Which lines of the listing hold the string "hlane"? Show each of them.

--- START ---

-- ==== Sys2Proof/Laws/State.lean ====
section
/-! SUPPORT. One lemma per field per update: an update of a port, a position, a link or a lane leaves every
field outside the ports as it is, and a posted notice every field but the queue and the overrun count. -/

namespace Sys2Proof.Machine

open Sys2Proof

variable (s : State)

/-! ### setPort -/

@[simp] theorem State.setPort_pending (p : Port) (q : PortUnit) : (s.setPort p q).pending = s.pending := rfl
@[simp] theorem State.setPort_replies (p : Port) (q : PortUnit) : (s.setPort p q).replies = s.replies := rfl
@[simp] theorem State.setPort_eventLoss (p : Port) (q : PortUnit) : (s.setPort p q).eventLoss = s.eventLoss := rfl
@[simp] theorem State.setPort_mode (p : Port) (q : PortUnit) : (s.setPort p q).mode = s.mode := rfl
@[simp] theorem State.setPort_timing (p : Port) (q : PortUnit) : (s.setPort p q).timing = s.timing := rfl
@[simp] theorem State.setPort_uptime (p : Port) (q : PortUnit) : (s.setPort p q).uptime = s.uptime := rfl
@[simp] theorem State.setPort_chassis (p : Port) (q : PortUnit) : (s.setPort p q).chassis = s.chassis := rfl
@[simp] theorem State.setPort_position (p : Port) (q : PortUnit) : (s.setPort p q).position = s.position := rfl
@[simp] theorem State.setPort_planTag (p : Port) (q : PortUnit) : (s.setPort p q).planTag = s.planTag := rfl
@[simp] theorem State.setPort_presets (p : Port) (q : PortUnit) : (s.setPort p q).presets = s.presets := rfl
@[simp] theorem State.setPort_locate (p : Port) (q : PortUnit) : (s.setPort p q).locate = s.locate := rfl
@[simp] theorem State.setPort_blinkOn (p : Port) (q : PortUnit) : (s.setPort p q).blinkOn = s.blinkOn := rfl
@[simp] theorem State.setPort_filter1 (p : Port) (q : PortUnit) : (s.setPort p q).filter1 = s.filter1 := rfl
@[simp] theorem State.setPort_filter2 (p : Port) (q : PortUnit) : (s.setPort p q).filter2 = s.filter2 := rfl
@[simp] theorem State.setPort_queue (p : Port) (q : PortUnit) : (s.setPort p q).queue = s.queue := rfl
@[simp] theorem State.setPort_overrun (p : Port) (q : PortUnit) : (s.setPort p q).overrun = s.overrun := rfl
@[simp] theorem State.setPort_lineFast (p : Port) (q : PortUnit) : (s.setPort p q).lineFast = s.lineFast := rfl
@[simp] theorem State.setPort_assembler (p : Port) (q : PortUnit) : (s.setPort p q).assembler = s.assembler := rfl
@[simp] theorem State.setPort_executing (p : Port) (q : PortUnit) : (s.setPort p q).executing = s.executing := rfl
@[simp] theorem State.setPort_waiting (p : Port) (q : PortUnit) : (s.setPort p q).waiting = s.waiting := rfl
@[simp] theorem State.setPort_framingErrors (p : Port) (q : PortUnit) : (s.setPort p q).framingErrors = s.framingErrors := rfl
@[simp] theorem State.setPort_checkErrors (p : Port) (q : PortUnit) : (s.setPort p q).checkErrors = s.checkErrors := rfl
@[simp] theorem State.setPort_dropped (p : Port) (q : PortUnit) : (s.setPort p q).dropped = s.dropped := rfl
@[simp] theorem State.setPort_focus (p : Port) (q : PortUnit) : (s.setPort p q).focus = s.focus := rfl
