theorem State.ActsAt.postLink {s t : State} {p : Port} {h : Half} {own : List HistEntry} {cap : Option SnapRecord}
    (k : s.ActsAt t p h own cap) (a : Port) (b : Half) (d : Detail) : s.ActsAt (t.postLink a b d) p h own cap :=
  k.post _ _ _

end Sys2Proof.Machine
end

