theorem State.sound_invalidArrival (hp : s.processed p i = true) (f : MarkFailure) : s.Sound (s.invalidArrival p i f) := by
  unfold State.invalidArrival
  dsimp only
  have h1 := (State.sound_setRx hp (fun hx => RxRecord.ok_invalid hx f) (RxRecord.pol_invalid f)).trans
    (State.sound_laneChange _ p i ((s.port p).lane i).rx (((s.port p).lane i).rx.invalid f))
  split
  · exact h1
  · exact h1.trans (State.sound_badMarkEvent ..)

theorem State.sound_arrival (hp : s.processed p i = true) (block : MarkBits) (stamp : BitVec 10) :
    s.Sound (s.arrival p i block stamp) := by
  unfold State.arrival
  split
  · exact .refl s
  · split
    · next h => exact State.sound_validArrival hp _ (HeardId.ok_of_readMark h) stamp
    · exact State.sound_invalidArrival hp _

/-- What the front end tracks of a port or a lane is no part of the invariants. -/
theorem State.sound_stampCounter (s : State) (p : Port) (x : BitVec 10) :
    s.Sound (s.modPort p fun q => { q with stampCounter := x }) :=
  State.sound_record rfl (fun h => by cases h <;> rfl) rfl rfl id id

theorem State.sound_signal (s : State) (p : Port) (i : Lane) (b : Bool) :
    s.Sound (s.modLane p i fun k => { k with signal := b }) :=
  State.sound_modLane rfl rfl (fun h1 h2 => ⟨h1, h2⟩) fun _ => rfl

theorem State.sound_markTransmit (s : State) (p : Port) (v : Vector (BitVec 4) 8) :
    s.Sound (s.modPort p fun q =>
      { q.mapLanes fun i x =>
          { x with txMark := if s.processed p i then some (s.formMark p i v[i]).encode else none } with
        stampCounter := 0 }) := by
  generalize hF : (fun (i : Lane) (x : LaneUnit) =>
    { x with txMark := if s.processed p i then some (s.formMark p i v[i]).encode else none }) = F
  have hlane : ∀ i, ((s.port p).mapLanes F).lane i = F i ((s.port p).lane i) := (s.port p).lane_mapLanes F
  have hpos : ∀ h, (({ (s.port p).mapLanes F with stampCounter := 0 } : PortUnit)).pos h = (s.port p).pos h := fun h => by
    rw [PortUnit.mapLanes_eq]; cases h <;> rfl
  refine (s.portActs_modPort p (fun h => by rw [hpos]) (by rw [PortUnit.mapLanes_eq]; exact id)).sound (fun hg => ?_)
    (fun _ hc i => ?_) fun _ hf => ?_
  all_goals rw [State.port_modPort_self]
  · refine ⟨⟨hg.record, hg.mode, fun i c => ?_⟩, hg.links⟩
    replace c : (((s.port p).mapLanes F).lane i).txMark.isSome = true := c
    rw [hlane, ← hF] at c
    by_cases hp : s.processed p i = true
    · exact hp
    · simp [hp] at c
  · show (((s.port p).mapLanes F).lane i).rx.Ok ∧ (((s.port p).mapLanes F).lane i).rx.polInverted =
      (((s.port p).mapLanes F).lane i).correction ∧ ((s.port p).processedIn s.mode i = false →
        (((s.port p).mapLanes F).lane i).rx = {})
    rw [hlane, ← hF]; exact hc i
  · refine hf.of_same rfl hpos fun i => ?_
    show (((s.port p).mapLanes F).lane i).delay ≤ _
    rw [hlane, ← hF]
end

end Sys2Proof.Machine

/-! SUPPORT and PROOF. The requests and the management line carry the invariants over (R45 to R56, R108, R134, R139,
R146 to R173). -/

namespace Sys2Proof.Machine

open Sys2Proof

set_option Elab.async false

section
variable {s : State}

/-! ### Answers -/

theorem Answer.state_ok (s : State) (d : Data) : (Answer.ok s d).state = s := rfl

theorem State.restKept_refl (s : State) : s.RestKept s := ⟨id, id, id, id, rfl⟩

/-- A change of records that the invariants read neither in the ports nor in the queue. -/
theorem State.sound_rest {t : State} (hp : t.ports = s.ports) (hm : t.mode = s.mode) (ht : t.timing = s.timing)
    (hq : t.queue = s.queue ∧ t.overrun = s.overrun) (hr : s.RestKept t) : s.Sound t :=
  State.sound_of_ports hp hm ht (fun h => by rw [State.QueueOk, hq.1, hq.2]; exact h) hr

theorem State.sound_reply {a : Answer} (ha : s.Sound a.state) (body : List Byte) : s.Sound (a.reply body) :=
  ha.trans (State.sound_rest rfl rfl rfl ⟨rfl, rfl⟩
    ⟨fun ⟨h1, _, h3⟩ => ⟨h1, fun _ => rfl, h3⟩, id, id, id, rfl⟩)

theorem State.sound_withPort {b : Byte} {f : Port → Answer} (hf : ∀ p, s.Sound (f p).state) : s.Sound (withPort s b f).state := by
  unfold withPort
  split
  · exact hf _
  · exact .refl s

theorem State.sound_withHalf {b : Byte} {f : Half → Answer} (hf : ∀ h, s.Sound (f h).state) : s.Sound (withHalf s b f).state := by
  unfold withHalf
  split
  · exact hf _
  · exact .refl s

theorem State.sound_withLinkAt {p : Port} {h : Half} {f : Link → Answer} (hf : ∀ l, s.link p h = some l → s.Sound (f l).state) :
    s.Sound (withLinkAt s p h f).state := by
  unfold withLinkAt
  split
  · exact .refl s
  · split
    · next hl => exact hf _ hl
    · exact .refl s

/-- What keeps the position of a link that stands carries every invariant over. -/
theorem State.Keeps.sound_of_link {t : State} {p : Port} {h : Half} {l : Link} (k : s.Keeps t p h) (hl : s.link p h = some l) :
    s.Sound t := k.sound fun hn => by rw [hn] at hl; cases hl

/-! ### Part-wide requests -/

theorem State.sound_reqStatus (clear : Byte) : s.Sound (reqStatus clear s).state := by
  unfold reqStatus
  split
  · exact .refl s
  · exact State.sound_rest rfl rfl rfl ⟨rfl, rfl⟩
      ⟨fun ⟨h1, h2, _⟩ => ⟨h1, h2, Nat.zero_le _, Nat.zero_le _, Nat.zero_le _⟩, id, id, id, rfl⟩
  · exact .refl s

--- END ---

— Solution to this task —
  have hlane : ∀ i, ((s.port p).mapLanes F).lane i = F i ((s.port p).lane i) := (s.port p).lane_mapLanes F
    rw [hlane, ← hF] at c
    rw [hlane, ← hF]; exact hc i
    rw [hlane, ← hF]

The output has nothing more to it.